Dipping a toe in the water

Before reading this, it is worth skimming my previous post on the topic of forecasting English hospital admissions.

Mean growth per year

Mean growth of each trust

The two graphs above show the results of my initial pokings into the NHS hospital activity data.  The first one shows quite clearly how activity has in average increased every year. (I’m not yet quite sure why it isn’t showing any data for years 0 and 1.  By rights it shouldn’t show 0, but 1…)

The second shows that while almost all trusts have positive mean growth over the period, there is a large minority which have only experienced very modest positive growth, much less than the national means in the first graph would imply.

While mildly interesting on its own, this has implications for the inferential analysis which is going to follow.  One of the key issues in performing econometric analysis with panel data is how you treat your units, in this case hospital trusts.  Under one approach, you assume that that each unit has its own unique effect on the variable you are analysing, but that these effects are random.  The second approach says that they are not random but driven by some systematic differences in the units.

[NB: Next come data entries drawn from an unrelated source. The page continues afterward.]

/-- Settles O49: the three addresses are different, so each byte is the last one written there. -/
theorem storeDecimalDigits : Obligations.StoreDecimalDigits := by
  intro s x
  have h01 : s.ea 0 ≠ s.ea 1 := ea_ne s (by omega) (by omega) (by omega)
  have h02 : s.ea 0 ≠ s.ea 2 := ea_ne s (by omega) (by omega) (by omega)
  have h12 : s.ea 1 ≠ s.ea 2 := ea_ne s (by omega) (by omega) (by omega)
  refine ⟨_, rfl, ?_, ?_, ?_, ea_eq s 0, ea_eq s 1, ea_eq s 2, rfl, keeps_exec (i := .ldB x) rfl rfl⟩
  · have := (s.getV x).isLt
    rw [← Nat.add_zero s.i.toNat, ← ea_eq, advance_memRead, memRead_memWrite_ne _ _ h02, memRead_memWrite_ne _ _ h01,
      memRead_memWrite_same, digitByte_toNat]
    omega
  · rw [← ea_eq, advance_memRead, memRead_memWrite_ne _ _ h12, memRead_memWrite_same, digitByte_toNat]
  · rw [← ea_eq, advance_memRead, memRead_memWrite_same, digitByte_toNat, Nat.div_one]

/-! ### The keypad and the timers (44_keypad_timers.md) -/

/-- Settles O58: one write each, to a register or to a timer. -/
theorem timerRegisterMoves : Obligations.TimerRegisterMoves :=
  fun s x => ⟨_, _, _, rfl, getV_setV_same s x _, rfl, keeps_exec (i := .ldVxDt x) rfl rfl, rfl, rfl, rfl,
    keeps_exec (i := .ldDtVx x) rfl rfl, rfl, rfl, rfl, keeps_exec (i := .ldStVx x) rfl rfl⟩

/-- FX0A with a key pressed: the lowest one goes to V[X], and pc by the mode (R104). -/
theorem exec_ldVxK_of_key {s : State} {k : Fin 16} (x : Reg) (h : s.lowestKey = some k) :
    exec (.ldVxK x) s = .next ((s.setV x (BitVec.ofNat 8 k.val)).advance (if s.cfg.fx0aMode = .repoll then 2 else 4)) := by
  simp only [exec, execLdVxK, h]
  cases s.cfg.fx0aMode <;> rfl

/-- FX0A with no key pressed: nothing, or the advance alone (R104). -/
theorem exec_ldVxK_of_none {s : State} (x : Reg) (h : s.lowestKey = none) :
    exec (.ldVxK x) s = .next (if s.cfg.fx0aMode = .repoll then s else s.advance 2) := by
  simp only [exec, execLdVxK, h]
  cases s.cfg.fx0aMode <;> rfl

/-- Settles O59: the poll finds the lowest pressed key, or none, and the mode decides about pc. -/
theorem keyWaitPollsOnce : Obligations.KeyWaitPollsOnce := by
  refine ⟨fun s x k hk hlow => ?_, fun s x hnone => ⟨fun hm => ?_, fun hm => ?_⟩⟩
  · refine ⟨_, exec_ldVxK_of_key x (lowestKey_eq_some hk hlow), ?_, rfl, (keeps_setV s x _).trans (keeps_advance _ _)⟩
    rw [advance_getV, getV_setV_same, BitVec.toNat_ofNat]
    omega
  · rw [exec_ldVxK_of_none x (lowestKey_eq_none hnone), if_pos hm]
  · refine ⟨_, exec_ldVxK_of_none x (lowestKey_eq_none hnone), ?_⟩
    rw [hm, if_neg (by decide)]
    exact ⟨rfl, keeps_advance s 2⟩

end Sys2Proof.Machine
end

Based on intuition one would have thought that the random approach would not be appropriate for hospital trusts because the growth in activity is going to largely be driven by their local population and the the funding levels of their local Strategic Health Authority, i.e. there are systematic differences.  The second graph doesn’t really help us decide which approach is more appropriate because it shows the trusts as being quite neatly distributed, even if the mean is skewed by some outliers.

This means that we will have to use statistical tests to decide which approach is better, and possibly just see which makes the better forecast.